/-- A walk that finds the codewords of the symbols it still has to emit on the stream emits them and ends OK (R315). -/
theorem runJob_symbols {xs : List Nat} {w : Walk} {m : Memory} (hd : ReadableTable env.table env.maxlen)
    (hb : env.totalBits ≤ 262144 * env.width) (hxs : ∀ x ∈ xs, (env.table.getD x absentCode).len ≠ 0#8)
    (hk : w.k + xs.length = env.count w.block) (hwc : w.c = 0) (hwl : w.l = 0)
    (hp : w.p + (encodeSymbols env.table xs).length ≤ env.totalBits)
    (hs : env.streamHolds m w.p (encodeSymbols env.table xs)) :
    ∃ m₁ : Memory, env.runJob (.walk w) m = .ok (endBlock .ok
        { w with p := w.p + (encodeSymbols env.table xs).length, k := w.k + xs.length } m₁) ∧
      ∀ y, m₁.read y = (m.setRange (Arr.base .outBuf + (w.base + w.k)) (xs.map (BitVec.ofNat 8))).read y := by
  induction xs generalizing w m with
  | nil =>
    refine ⟨m, runJob_of_ended (iterate_count_reached (by simpa using hk.ge)), fun y => ?_⟩
    exact (read_setRange_of_outside (by simp only [List.map_nil, List.length_nil]; omega)).symm
  | cons x xs ih =>
    obtain ⟨hx, hxs⟩ := List.forall_mem_cons.mp hxs
    have he := getElem?_of_present hx
    have henc : encodeSymbols env.table (x :: xs) =
      codeString (env.table.getD x absentCode) ++ encodeSymbols env.table xs := rfl
    rw [henc] at hp hs ⊢
    generalize env.table.getD x absentCode = e at hx he hp hs
    have hlen : 0 < e.len.toNat := Nat.pos_of_ne_zero fun h => hx (BitVec.eq_of_toNat_eq h)
    obtain ⟨hcode, hrest⟩ := streamHolds_append hs
    rw [List.length_append, length_codeString] at *
    rw [List.length_cons] at *
    have hfirst := runJob_codeword (p := w.p) (l := 0) hd he hx hlen (by omega) hwl
      (hwc.trans (leading_zero (hd.fits e (List.mem_of_getElem? he))).symm) rfl (by omega) hcode
    have hkept : env.streamHolds (m.setRange (Arr.base .outBuf + (w.base + w.k)) [BitVec.ofNat 8 x])
        (w.p + e.len.toNat) (encodeSymbols env.table xs) := fun j hj =>
      (streamBit_alike hb (output_readAlike m _ _) (by omega)).trans (hrest j hj)
    obtain ⟨m₁, hrun, hread⟩ := ih (w := w.emitted (w.p + e.len.toNat)) hxs
      (by simp only [Walk.emitted]; omega) rfl rfl (by simp only [Walk.emitted]; omega) hkept
    refine ⟨m₁, hfirst.trans (hrun.trans (congrArg Except.ok (endBlock_ok_congr ?_ ?_ ?_ m₁))), fun y => ?_⟩
    · rfl
    · simp only [Walk.emitted]; omega
    · simp only [Walk.emitted]; omega
    · rw [hread, List.map_cons, ← read_setRange_cons]
      rfl

end

theorem startWalk_of_offset (env : DecodeEnv) {m : Memory} {i : Nat} {v : Word} (h : m.readElem .blkOffset i = some v) :
    env.startWalk i m = .ok ⟨i, v.toNat, 0, 0, 0, v.toNat, env.base i⟩ := by
  rw [DecodeEnv.startWalk, h]

/-- Settles O47: the block's walk emits symbol after symbol, each at the end of its codeword. -/
theorem decodeRoundTrip : Obligations.DecodeRoundTrip := by
  unfold Obligations.DecodeRoundTrip
  rintro lens tab ml env m i off xs hlen h32 hcan rfl rfl - hbits hi hcount hxs hoff hstart hfit hstream
  have hs : env.streamHolds m off (encodeSymbols env.table xs) := fun j hj => by
    obtain ⟨v, hv, hbit⟩ := hstream j hj
    rw [streamBit_eq hv, hbit]
  have hp : (BitVec.ofNat 32 off).toNat = off := by
    rw [BitVec.toNat_ofNat, Nat.mod_eq_of_lt hoff]
  have hw := startWalk_of_offset env hstart
  rw [hp] at hw
  obtain ⟨m₁, hrun, hread⟩ := runJob_symbols (w := ⟨i, off, 0, 0, 0, off, env.base i⟩)
    (canonical_readable hlen h32 hcan) hbits (fun x hx => (hxs x hx).2) (by simpa using hcount.symm) rfl rfl hfit hs
  rw [← runJob_of_start hw, Nat.zero_add] at hrun
  replace hread : ∀ y, m₁.read y = (m.setRange (Arr.base .outBuf + env.base i) (xs.map (BitVec.ofNat 8))).read y :=
    hread
  obtain ⟨hst, herr, hdone, hend⟩ := endBlock_entries .ok
    (⟨i, off + (encodeSymbols env.table xs).length, 0, 0, xs.length, off, env.base i⟩ : Walk) m₁ hi
  refine ⟨_, hrun, hst, herr, hdone, hend, fun j hj => ?_⟩
  rw [read_endBlock, hread, read_setRange, if_pos (by rw [List.length_map]; omega),
    show Arr.base .outBuf + (env.base i + j) - (Arr.base .outBuf + env.base i) = j by omega]
  · simp [hj]
  · simp only [List.forall_mem_cons, List.not_mem_nil, false_imp_iff, implies_true, and_true, Arr.base]
    omega

end Sys2Proof.Machine

namespace Sys2Proof.Machine

/-! ## The inputs of a command in progress (R96, R98, R401) -/

/-- The input registers that no command writes (R152). -/
def State.fixedInputs (s : State) : Word × Word × Word × Word × Word :=
  (s.dataLen, s.streamWords, s.trailing, s.wordWidth, s.numBlocks)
■ ■ ■ ■ ■
■ **Exercise details**
Produce only the lines from the line containing "(hp : w.p + (encodeSymbols" through the line containing "have henc : encodeSymbols", inclusive of both, exactly as they stand in the entries above.

■ **The answer**
    (hp : w.p + (encodeSymbols env.table xs).length ≤ env.totalBits)
    (hs : env.streamHolds m w.p (encodeSymbols env.table xs)) :
    ∃ m₁ : Memory, env.runJob (.walk w) m = .ok (endBlock .ok
        { w with p := w.p + (encodeSymbols env.table xs).length, k := w.k + xs.length } m₁) ∧
      ∀ y, m₁.read y = (m.setRange (Arr.base .outBuf + (w.base + w.k)) (xs.map (BitVec.ofNat 8))).read y := by
  induction xs generalizing w m with
  | nil =>
    refine ⟨m, runJob_of_ended (iterate_count_reached (by simpa using hk.ge)), fun y => ?_⟩
    exact (read_setRange_of_outside (by simp only [List.map_nil, List.length_nil]; omega)).symm
  | cons x xs ih =>
    obtain ⟨hx, hxs⟩ := List.forall_mem_cons.mp hxs
    have he := getElem?_of_present hx
    have henc : encodeSymbols env.table (x :: xs) =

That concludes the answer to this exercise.